The goal of this collaboration is to identify targets for therapeutic intervention in autism spectrum disorders. Autism spectrum disorders are neurodevelopmental disorders characterized by deficits in social interaction, communication, and unusual repetitive behaviors [1, 2]. Autistic individuals can understand isolated facts but can not process complex information. Most recent estimates suggest that 1 in 166 children are affected by disorders of the autism spectrum. This high incidence and substantial societal cost make identifying treatment strategies for autism a high priority. However, the fundamental cellular and physiological alterations underlying autism-spectrum disorders are not understood.

Autism-spectrum disorders are amongst the most heritable neurodevelopmental disorders known to date. Human genetic studies conducted over the past 5-10 years have led to the identification of several candidate genes that may confer susceptibility to autism but also environmental risk factors might exist.  Each of these genetic and environmental risk factors appears to account for only a small fraction of autism cases. This apparent heterogeneity in the etiology of autism poses a major problem for therapeutic intervention and makes it mandatory to identify unifying alterations in the nervous system that represent the fundamental basis of autism pathology.

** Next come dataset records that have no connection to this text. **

/-! ### The round keys (R133) -/

/-- Threading the rotated halves through the rounds adds the shifts up: round r rotates the halves
it started from by the sum of the first r + 1 shifts. -/
theorem getElem_scheduleRounds (ns : List Nat) : ∀ (c d : KeyHalf) (r : Nat)
    (hr : r < (scheduleRounds c d ns).length),
    (scheduleRounds c d ns)[r] =
      permPC2 (rotl28 c (ns.take (r + 1)).sum ++ rotl28 d (ns.take (r + 1)).sum) := by
  induction ns with
  | nil => exact fun c d r hr => absurd hr (Nat.not_lt_zero r)
  | cons n rest ih =>
    intro c d r hr
    cases r with
    | zero => simp [scheduleRounds]
    | succ r =>
      simp only [scheduleRounds, List.getElem_cons_succ, ih, rotl28_rotl28, List.take_succ_cons,
        List.sum_cons]

/-- The running sums of SHIFT (95_test_vectors.md V2). -/
def shiftSums : List Nat := [1, 2, 4, 6, 8, 10, 12, 14, 15, 17, 19, 21, 23, 25, 27, 28]

theorem sum_take_shifts : ∀ r : Fin 16, (shifts.take (r + 1)).sum = shiftSums.getD r 0 := by decide

theorem getElem_keySchedule (k : CompressedKey) (r : Fin 16) :
    (keySchedule k)[r] = permPC2 (rotl28 (halfC k) (shiftSums.getD r 0) ++
      rotl28 (halfD k) (shiftSums.getD r 0)) := by
  rw [← sum_take_shifts]
  exact getElem_scheduleRounds shifts _ _ _ _

/-- Settles O13: the sixteen shifts add up to 28, so both halves are back where they began. -/
theorem lastRoundKey : Obligations.LastRoundKey := by
  intro k
  have hlast : (keySchedule k)[15] = permPC2 (rotl28 (halfC k) 28 ++ rotl28 (halfD k) 28) :=
    getElem_keySchedule k 15
  rw [hlast, rotl28_full_turn, rotl28_full_turn, halfC_append_halfD]

/-! ### The commands (R134 to R136) -/

theorem exec_keyldRaw (s : State) :
    exec .keyldRaw s =
      .next { s with ks := keySchedule (permPC1 s.key), kv := true, pend := none } := rfl

theorem exec_keyldCmp (s : State) :
    exec .keyldCmp s =
      .next { s with ks := keySchedule (compressedKey s), kv := true, pend := none } := rfl

/-- The halves of the compressed-key operand are KEY[55:28] and KEY[27:0]. -/
theorem halfC_compressedKey (s : State) : halfC (compressedKey s) = s.key.extractLsb' 28 28 :=
  BitVec.extractLsb'_extractLsb'_of_le (by decide)

theorem halfD_compressedKey (s : State) : halfD (compressedKey s) = s.key.extractLsb' 0 28 :=
  BitVec.extractLsb'_extractLsb'_of_le (by decide)

/-- Settles O10: KS is the schedule of PC1(KEY), whose rounds rotate the halves by the sums. -/
theorem keyldRawResult : Obligations.KeyldRawResult := fun s =>
  ⟨_, exec_keyldRaw s, rfl, getElem_keySchedule (permPC1 s.key)⟩

/-- Settles O11: KS is the schedule of KEY[55:0]. -/
theorem keyldCmpResult : Obligations.KeyldCmpResult := by
  refine fun s => ⟨_, exec_keyldCmp s, rfl, fun r => ?_⟩
  rw [← halfC_compressedKey, ← halfD_compressedKey]
  exact getElem_keySchedule (compressedKey s) r

/-- Settles O14: RKRD is the zero-extended round key into DOUT. -/
theorem rkrdResult : Obligations.RkrdResult := fun _ _ => rfl

/-! ### Parity bits, and the two ways to load a key (corner cases of R134, R135) -/

/-- The parity bits of a raw key: positions 8, 16, ..., 64 (R134). -/
abbrev parityBits : Word := 0x0101010101010101

/-- PC1 takes no parity bit (R106). -/
theorem desBit_parityBits : ∀ p ∈ tablePC1, desBit parityBits p = false := by decide

theorem desBit_and {n : Nat} (a b : BitVec n) (p : Nat) :
    desBit (a &&& b) p = (desBit a p && desBit b p) := BitVec.getLsbD_and

theorem permPC1_parity (m : Word) : permPC1 (m &&& parityBits) = 0#56 := by
  apply eq_of_desBit_eq
  intro j h1 hj
  have hclear := desBit_parityBits _ (entry_mem length_tablePC1 h1 hj)
  rw [permPC1, desBit_permute _ _ length_tablePC1 j h1 hj, desBit_and, hclear, Bool.and_false,
    desBit, BitVec.getLsbD_zero]

theorem permPC1_xor_parity (v m : Word) : permPC1 (v ^^^ (m &&& parityBits)) = permPC1 v := by
  calc permPC1 (v ^^^ (m &&& parityBits))
      = permPC1 v ^^^ permPC1 (m &&& parityBits) := permute_xor tablePC1 56 v _
    _ = permPC1 v := by rw [permPC1_parity, BitVec.xor_zero]

/-- KEY[55:0] ignores the top byte, whatever stands there (R135). -/
theorem extractLsb'_top_byte_or (m : Word) (k : CompressedKey) :
    ((m &&& 0xFF00000000000000) ||| k.setWidth 64 : Word).extractLsb' 0 56 = k := by
  have hmask : (0xFF00000000000000 : Word).extractLsb' 0 56 = 0#56 := by decide
  rw [BitVec.extractLsb'_or, BitVec.extractLsb'_and, hmask, BitVec.and_zero, BitVec.zero_or,
    BitVec.extractLsb'_setWidth_of_le (by decide), BitVec.extractLsb'_eq_self]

From recent work, synaptic connectivity and synapse function in the central nervous system have emerged as key targets for autism [3, 4]. Several of the autism-associated genetic defects identified to date occur in synaptic proteins and it is believed that synaptic dysfunction underlies the manifestation of behavioral and cognitive alterations. In particular, mutations and copy number variations in genes encoding a synaptic adhesion complex called the neuroligin-neurexin complex have been identified and verified in multiple independent studies [5-9]. Mouse models recapitulating these mutations exhibit defects in synaptic physiology and animal behavior, thereby further supporting an important role for these mutations in the etiology of autism [10-12]. However, the fundamental cellular and molecular changes caused by these mutations are not understood. Moreover, it is not known whether there is a common synaptic core pathway that is perturbed in multiple different models of autism. For example, it is conceivable that mutations in transcriptional and translational regulators (such as MeCP2 and FMR1, see below) or environmental insults (such as valproate exposure, see below) converge in the perturbation of synaptic signaling processes, revealing a unifying substrate underlying the etiology of autism.